Data for this task:
-- ==== Sys2Proof/Machine/Dispatch.lean ====
section
/-! DEFINITION. The meaning of every command and event, one arm per row of spec/opcode_table.json, in its order. -/

namespace Sys2Proof.Machine

/-- A command's effect on everything but the queue. -/
def exec (i : Instr) (s : State) : Host.Outcome State Fault Refusal :=
  match i with
  | .hello h genMax genMin => Sys2Proof.Machine.execHello h genMax genMin s
  | .getCaps h => Sys2Proof.Machine.execGetCaps h s
  | .getStatus h selector keyA keyB keyC keyD => Sys2Proof.Machine.execGetStatus h selector keyA keyB keyC keyD s
  | .setEventMask h enable => Sys2Proof.Machine.execSetEventMask h enable s
  | .loadBale h source tier store libraryIndex bale => Sys2Proof.Machine.execLoadBale h source tier store libraryIndex bale s
  | .loadBaleCopyDone fn ring tag => Sys2Proof.Machine.execLoadBaleCopyDone fn ring tag s
  | .seatBale h handle bay mode => Sys2Proof.Machine.execSeatBale h handle bay mode s
  | .seatWritesDone bay probes => Sys2Proof.Machine.execSeatWritesDone bay probes s
  | .unseatBale h bay mode discard deleteLibrary => Sys2Proof.Machine.execUnseatBale h bay mode discard deleteLibrary s
  | .unseatBaleDiscard h handle discard deleteLibrary => Sys2Proof.Machine.execUnseatBaleDiscard h handle discard deleteLibrary s
  | .bayEmptied bay => Sys2Proof.Machine.execBayEmptied bay s
  | .defineBay h p => Sys2Proof.Machine.execDefineBay h p s
  | .setPeriod h period => Sys2Proof.Machine.execSetPeriod h period s
  | .rotateNow h => Sys2Proof.Machine.execRotateNow h s
  | .unfence h core => Sys2Proof.Machine.execUnfence h core s
  | .setExhaustion h policy => Sys2Proof.Machine.execSetExhaustion h policy s
  | .openContext h limit => Sys2Proof.Machine.execOpenContext h limit s
  | .forkContext h parent position => Sys2Proof.Machine.execForkContext h parent position s
  | .pauseContext h context ttl => Sys2Proof.Machine.execPauseContext h context ttl s
  | .pauseMoveDone context => Sys2Proof.Machine.execPauseMoveDone context s
  | .pausedFrameMove context page => Sys2Proof.Machine.execPausedFrameMove context page s
  | .resumeContext h context => Sys2Proof.Machine.execResumeContext h context s
  | .resumeMoveDone context => Sys2Proof.Machine.execResumeMoveDone context s
  | .closeContext h context => Sys2Proof.Machine.execCloseContext h context s
  | .submitRequest h p inputs => Sys2Proof.Machine.execSubmitRequest h p inputs s
  | .cancelRequest h request withRecall => Sys2Proof.Machine.execCancelRequest h request withRecall s
  | .setSamplingDefine h template r => Sys2Proof.Machine.execSetSamplingDefine h template r s
  | .setSamplingDelete h template => Sys2Proof.Machine.execSetSamplingDelete h template s
  | .setConvoyPolicy h p => Sys2Proof.Machine.execSetConvoyPolicy h p s
  | .openStream h p => Sys2Proof.Machine.execOpenStream h p s
  | .closeStream h stream => Sys2Proof.Machine.execCloseStream h stream s
  | .closeEncode h session => Sys2Proof.Machine.execCloseEncode h session s
  | .openEncode h p => Sys2Proof.Machine.execOpenEncode h p s
  | .defineRoute h p => Sys2Proof.Machine.execDefineRoute h p s
  | .dropRoute h route => Sys2Proof.Machine.execDropRoute h route s
  | .dropRouteDone route => Sys2Proof.Machine.execDropRouteDone route s
  | .setTimebase h p => Sys2Proof.Machine.execSetTimebase h p s
  | .defineTrack h p => Sys2Proof.Machine.execDefineTrack h p s
  | .defineTrackDelete h track => Sys2Proof.Machine.execDefineTrackDelete h track s
  | .defineActionStream h p => Sys2Proof.Machine.execDefineActionStream h p s
  | .postLaunch h p => Sys2Proof.Machine.execPostLaunch h p s
  | .recallLaunch h stream byRequest key count => Sys2Proof.Machine.execRecallLaunch h stream byRequest key count s
  | .scrubRange h p => Sys2Proof.Machine.execScrubRange h p s
  | .scrubStop h cls unit => Sys2Proof.Machine.execScrubStop h cls unit s
  | .scrubRun cls unit found => Sys2Proof.Machine.execScrubRun cls unit found s
  | .readErrorLog h from_ count => Sys2Proof.Machine.execReadErrorLog h from_ count s
  | .retirePage h page => Sys2Proof.Machine.execRetirePage h page s
  | .retirePageBank h page => Sys2Proof.Machine.execRetirePageBank h page s
  | .retireArray h core string position => Sys2Proof.Machine.execRetireArray h core string position s
  | .addTenant h tenant hbmQuota wayQuota point => Sys2Proof.Machine.execAddTenant h tenant hbmQuota wayQuota point s
  | .removeTenant h tenant keepLibrary => Sys2Proof.Machine.execRemoveTenant h tenant keepLibrary s
  | .slotQuarantineEnd slot lateWrites => Sys2Proof.Machine.execSlotQuarantineEnd slot lateWrites s
  | .setJobKeys h jobGen payload => Sys2Proof.Machine.execSetJobKeys h jobGen payload s
  | .jobKeyOverlapEnd tenant => Sys2Proof.Machine.execJobKeyOverlapEnd tenant s
  | .setConsent h payload => Sys2Proof.Machine.execSetConsent h payload s
  | .getAttestation h payload => Sys2Proof.Machine.execGetAttestation h payload s
  | .spdmRequest message => Sys2Proof.Machine.execSpdmRequest message s
  | .pairEscortPair h joiner partnerSlot partnerSerial epochFloor partnerEpoch partnerHello trained spdmOk partnerAsksActive => Sys2Proof.Machine.execPairEscortPair h joiner partnerSlot partnerSerial epochFloor partnerEpoch partnerHello trained spdmOk partnerAsksActive s
  | .pairEscortUnpair h => Sys2Proof.Machine.execPairEscortUnpair h s
  | .setDeadRule h rule nLink nMgmt => Sys2Proof.Machine.execSetDeadRule h rule nLink nMgmt s
  | .beginShadow h p => Sys2Proof.Machine.execBeginShadow h p s
  | .bulkTransferEnd => Sys2Proof.Machine.execBulkTransferEnd s
  | .shadowWindowEnd agree compared convoys distance => Sys2Proof.Machine.execShadowWindowEnd agree compared convoys distance s
  | .promoteEscortSwap h => Sys2Proof.Machine.execPromoteEscortSwap h s
  | .plannedSwapHandover => Sys2Proof.Machine.execPlannedSwapHandover s
  | .promoteEscortAdmit h => Sys2Proof.Machine.execPromoteEscortAdmit h s
  | .stagePart h partId p => Sys2Proof.Machine.execStagePart h partId p s
  | .stagePartDiscard h partId => Sys2Proof.Machine.execStagePartDiscard h partId s
  | .activateManifest h windows unrestored => Sys2Proof.Machine.execActivateManifest h windows unrestored s
  | .norWriteDone => Sys2Proof.Machine.execNorWriteDone s
  | .getFwState h => Sys2Proof.Machine.execGetFwState h s
  | .setPowerLimits h cap rampUp rampDown => Sys2Proof.Machine.execSetPowerLimits h cap rampUp rampDown s
  | .prepareRemoval h force => Sys2Proof.Machine.execPrepareRemoval h force s
  | .prepareRemovalAbort h => Sys2Proof.Machine.execPrepareRemovalAbort h s
  | .doorbell fn ring tail packets failAddr => Sys2Proof.Machine.execDoorbell fn ring tail packets failAddr s
  | .replyRingHeadWrite fn ring head => Sys2Proof.Machine.execReplyRingHeadWrite fn ring head s
  | .ringEnableSet fn ring => Sys2Proof.Machine.execRingEnableSet fn ring s
  | .ringEnableClear fn ring => Sys2Proof.Machine.execRingEnableClear fn ring s
  | .evqEnableSet fn => Sys2Proof.Machine.execEvqEnableSet fn s
  | .evqHeadWrite fn head => Sys2Proof.Machine.execEvqHeadWrite fn head s
  | .lineEnableWrite value => Sys2Proof.Machine.execLineEnableWrite value s
  | .tollPriorityWrite toll offset value => Sys2Proof.Machine.execTollPriorityWrite toll offset value s
  | .tollFenceClear mask => Sys2Proof.Machine.execTollFenceClear mask s
  | .flipArm => Sys2Proof.Machine.execFlipArm s
  | .registerWrite fn offset size value => Sys2Proof.Machine.execRegisterWrite fn offset size value s
  | .latchedHalfRead fn offset => Sys2Proof.Machine.execLatchedHalfRead fn offset s
  | .coalesceTimeout fn ring => Sys2Proof.Machine.execCoalesceTimeout fn ring s
  | .flr fn => Sys2Proof.Machine.execFlr fn s
  | .vfEnableClear numVfs => Sys2Proof.Machine.execVfEnableClear numVfs s
  | .linkReset => Sys2Proof.Machine.execLinkReset s
  | .functionPowerStateChange fn d3hot busMaster => Sys2Proof.Machine.execFunctionPowerStateChange fn d3hot busMaster s
  | .holdAssert => Sys2Proof.Machine.execHoldAssert s
  | .holdRelease => Sys2Proof.Machine.execHoldRelease s
  | .releaseDelayEnd input => Sys2Proof.Machine.execReleaseDelayEnd input s
  | .streamHoldAssert input => Sys2Proof.Machine.execStreamHoldAssert input s
  | .streamHoldRelease input => Sys2Proof.Machine.execStreamHoldRelease input s
  | .inputEdge input rising fraction => Sys2Proof.Machine.execInputEdge input rising fraction s
  | .milestonePulse pllLocked => Sys2Proof.Machine.execMilestonePulse pllLocked s
  | .timeCodeFrame bytes => Sys2Proof.Machine.execTimeCodeFrame bytes s
  | .busLoss pllUnlocked => Sys2Proof.Machine.execBusLoss pllUnlocked s
  | .ptpMessage m => Sys2Proof.Machine.execPtpMessage m s
  | .ptpAnnounceTimeout => Sys2Proof.Machine.execPtpAnnounceTimeout s
  | .ptpSettled => Sys2Proof.Machine.execPtpSettled s
  | .holdoverLimit => Sys2Proof.Machine.execHoldoverLimit s
  | .encoderFrame port f => Sys2Proof.Machine.execEncoderFrame port f s
  | .trackStale track => Sys2Proof.Machine.execTrackStale track s
  | .milestoneTick => Sys2Proof.Machine.execMilestoneTick s
  | .entryExpiry stream sequence => Sys2Proof.Machine.execEntryExpiry stream sequence s
  | .lineMatch stream sequence => Sys2Proof.Machine.execLineMatch stream sequence s
  | .frameRelease stream sequence => Sys2Proof.Machine.execFrameRelease stream sequence s
  | .pulseEnd stream sequence => Sys2Proof.Machine.execPulseEnd stream sequence s
  | .ethernetLinkChange port up => Sys2Proof.Machine.execEthernetLinkChange port up s
  | .rtpPacket p => Sys2Proof.Machine.execRtpPacket p s
  | .senderReport r => Sys2Proof.Machine.execSenderReport r s
  | .auLaterTimeout stream => Sys2Proof.Machine.execAuLaterTimeout stream s
  | .auFramePeriodTimeout stream => Sys2Proof.Machine.execAuFramePeriodTimeout stream s
  | .pipeTake pipe => Sys2Proof.Machine.execPipeTake pipe s
  | .decodeComplete pipe d => Sys2Proof.Machine.execDecodeComplete pipe d s
  | .frameBudgetExpiry e => Sys2Proof.Machine.execFrameBudgetExpiry e s
  | .pipeRestart pipe width height bitDepth => Sys2Proof.Machine.execPipeRestart pipe width height bitDepth s
  | .streamStalled stream => Sys2Proof.Machine.execStreamStalled stream s
  | .encodePicture session startQp headerBits blocks => Sys2Proof.Machine.execEncodePicture session startQp headerBits blocks s
  | .detectorRunDone stream picture bay laterFlushed run => Sys2Proof.Machine.execDetectorRunDone stream picture bay laterFlushed run s
  | .cropBatchDone => Sys2Proof.Machine.execCropBatchDone s
  | .convoyBoundary bay work => Sys2Proof.Machine.execConvoyBoundary bay work s
  | .convoyCommit bay results => Sys2Proof.Machine.execConvoyCommit bay results s
  | .flushScatterDone context => Sys2Proof.Machine.execFlushScatterDone context s
  | .autoSwap bay => Sys2Proof.Machine.execAutoSwap bay s
  | .arrayFiring f => Sys2Proof.Machine.execArrayFiring f s
  | .refire core string position => Sys2Proof.Machine.execRefire core string position s
  | .bgCalVisit core string position first retry => Sys2Proof.Machine.execBgCalVisit core string position first retry s
  | .bgCalOverdue core => Sys2Proof.Machine.execBgCalOverdue core s
  | .fullCalPass core results => Sys2Proof.Machine.execFullCalPass core results s
  | .calStale core => Sys2Proof.Machine.execCalStale core s
  | .restPeriodEnd => Sys2Proof.Machine.execRestPeriodEnd s
  | .handoverLoadEnd firstProbe secondProbe => Sys2Proof.Machine.execHandoverLoadEnd firstProbe secondProbe s
  | .tollDecision toll requests beats cycles => Sys2Proof.Machine.execTollDecision toll requests beats cycles s
  | .tollWatchdogFence toll cycles => Sys2Proof.Machine.execTollWatchdogFence toll cycles s
  | .contextExpired context => Sys2Proof.Machine.execContextExpired context s
  | .watchdogBite part processor poisonedRam => Sys2Proof.Machine.execWatchdogBite part processor poisonedRam s
  | .keyStoreScan oneCopy bothCopies loaderBad loaderNorOk => Sys2Proof.Machine.execKeyStoreScan oneCopy bothCopies loaderBad loaderNorOk s
  | .escortCellReceive c => Sys2Proof.Machine.execEscortCellReceive c s
  | .heartbeatSend => Sys2Proof.Machine.execHeartbeatSend s
  | .mgmtHeartbeatSend => Sys2Proof.Machine.execMgmtHeartbeatSend s
  | .mgmtHeartbeatReceive m => Sys2Proof.Machine.execMgmtHeartbeatReceive m s
  | .mgmtPathLoss => Sys2Proof.Machine.execMgmtPathLoss s
  | .deadDeclaration => Sys2Proof.Machine.execDeadDeclaration s
  | .selfFence => Sys2Proof.Machine.execSelfFence s
  | .linkHalf port => Sys2Proof.Machine.execLinkHalf port s
  | .escortLinkUp partnerSerial partnerGenMax partnerGenMin partnerFormat partnerRandom => Sys2Proof.Machine.execEscortLinkUp partnerSerial partnerGenMax partnerGenMin partnerFormat partnerRandom s
  | .presenceMate slot breakout => Sys2Proof.Machine.execPresenceMate slot breakout s
  | .startRailsEnable => Sys2Proof.Machine.execStartRailsEnable s
  | .powerOnReset b => Sys2Proof.Machine.execPowerOnReset b s
  | .recoveryPartnerTimeout => Sys2Proof.Machine.execRecoveryPartnerTimeout s
  | .presenceBreak => Sys2Proof.Machine.execPresenceBreak s
  | .slotRecordRetry slot => Sys2Proof.Machine.execSlotRecordRetry slot s
  | .breakout r => Sys2Proof.Machine.execBreakout r s
  | .cablePlugEvent port lanes laneMbps present => Sys2Proof.Machine.execCablePlugEvent port lanes laneMbps present s
  | .supplyDip millivolts => Sys2Proof.Machine.execSupplyDip millivolts s
  | .dipClear millivolts => Sys2Proof.Machine.execDipClear millivolts s
  | .resetAssert => Sys2Proof.Machine.execResetAssert s
  | .resetRelease => Sys2Proof.Machine.execResetRelease s
  | .overVoltageSet => Sys2Proof.Machine.execOverVoltageSet s
  | .overVoltageClear => Sys2Proof.Machine.execOverVoltageClear s
  | .powerSample watts tenMilliamps volts => Sys2Proof.Machine.execPowerSample watts tenMilliamps volts s
  | .thermalSample inlet outlet junction flow => Sys2Proof.Machine.execThermalSample inlet outlet junction flow s
  | .ladder rung => Sys2Proof.Machine.execLadder rung s
  | .pullNotice => Sys2Proof.Machine.execPullNotice s
  | .latchClose => Sys2Proof.Machine.execLatchClose s
  | .leavingCopyCovered => Sys2Proof.Machine.execLeavingCopyCovered s
  | .removalReady => Sys2Proof.Machine.execRemovalReady s
  | .pldmEffecterSet effecter value => Sys2Proof.Machine.execPldmEffecterSet effecter value s
  | .escortLinkDown => Sys2Proof.Machine.execEscortLinkDown s
  | .coreMicrocodeHandover core => Sys2Proof.Machine.execCoreMicrocodeHandover core s
  | .recoveryFromPartner b => Sys2Proof.Machine.execRecoveryFromPartner b s
  | .watchdogRestartDone part processor => Sys2Proof.Machine.execWatchdogRestartDone part processor s

end Sys2Proof.Machine
end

Task statement: Find the string "deleteLibrary" in the material above, and report every line where it occurs.

Response to the exercise:
  | .unseatBale h bay mode discard deleteLibrary => Sys2Proof.Machine.execUnseatBale h bay mode discard deleteLibrary s
  | .unseatBaleDiscard h handle discard deleteLibrary => Sys2Proof.Machine.execUnseatBaleDiscard h handle discard deleteLibrary s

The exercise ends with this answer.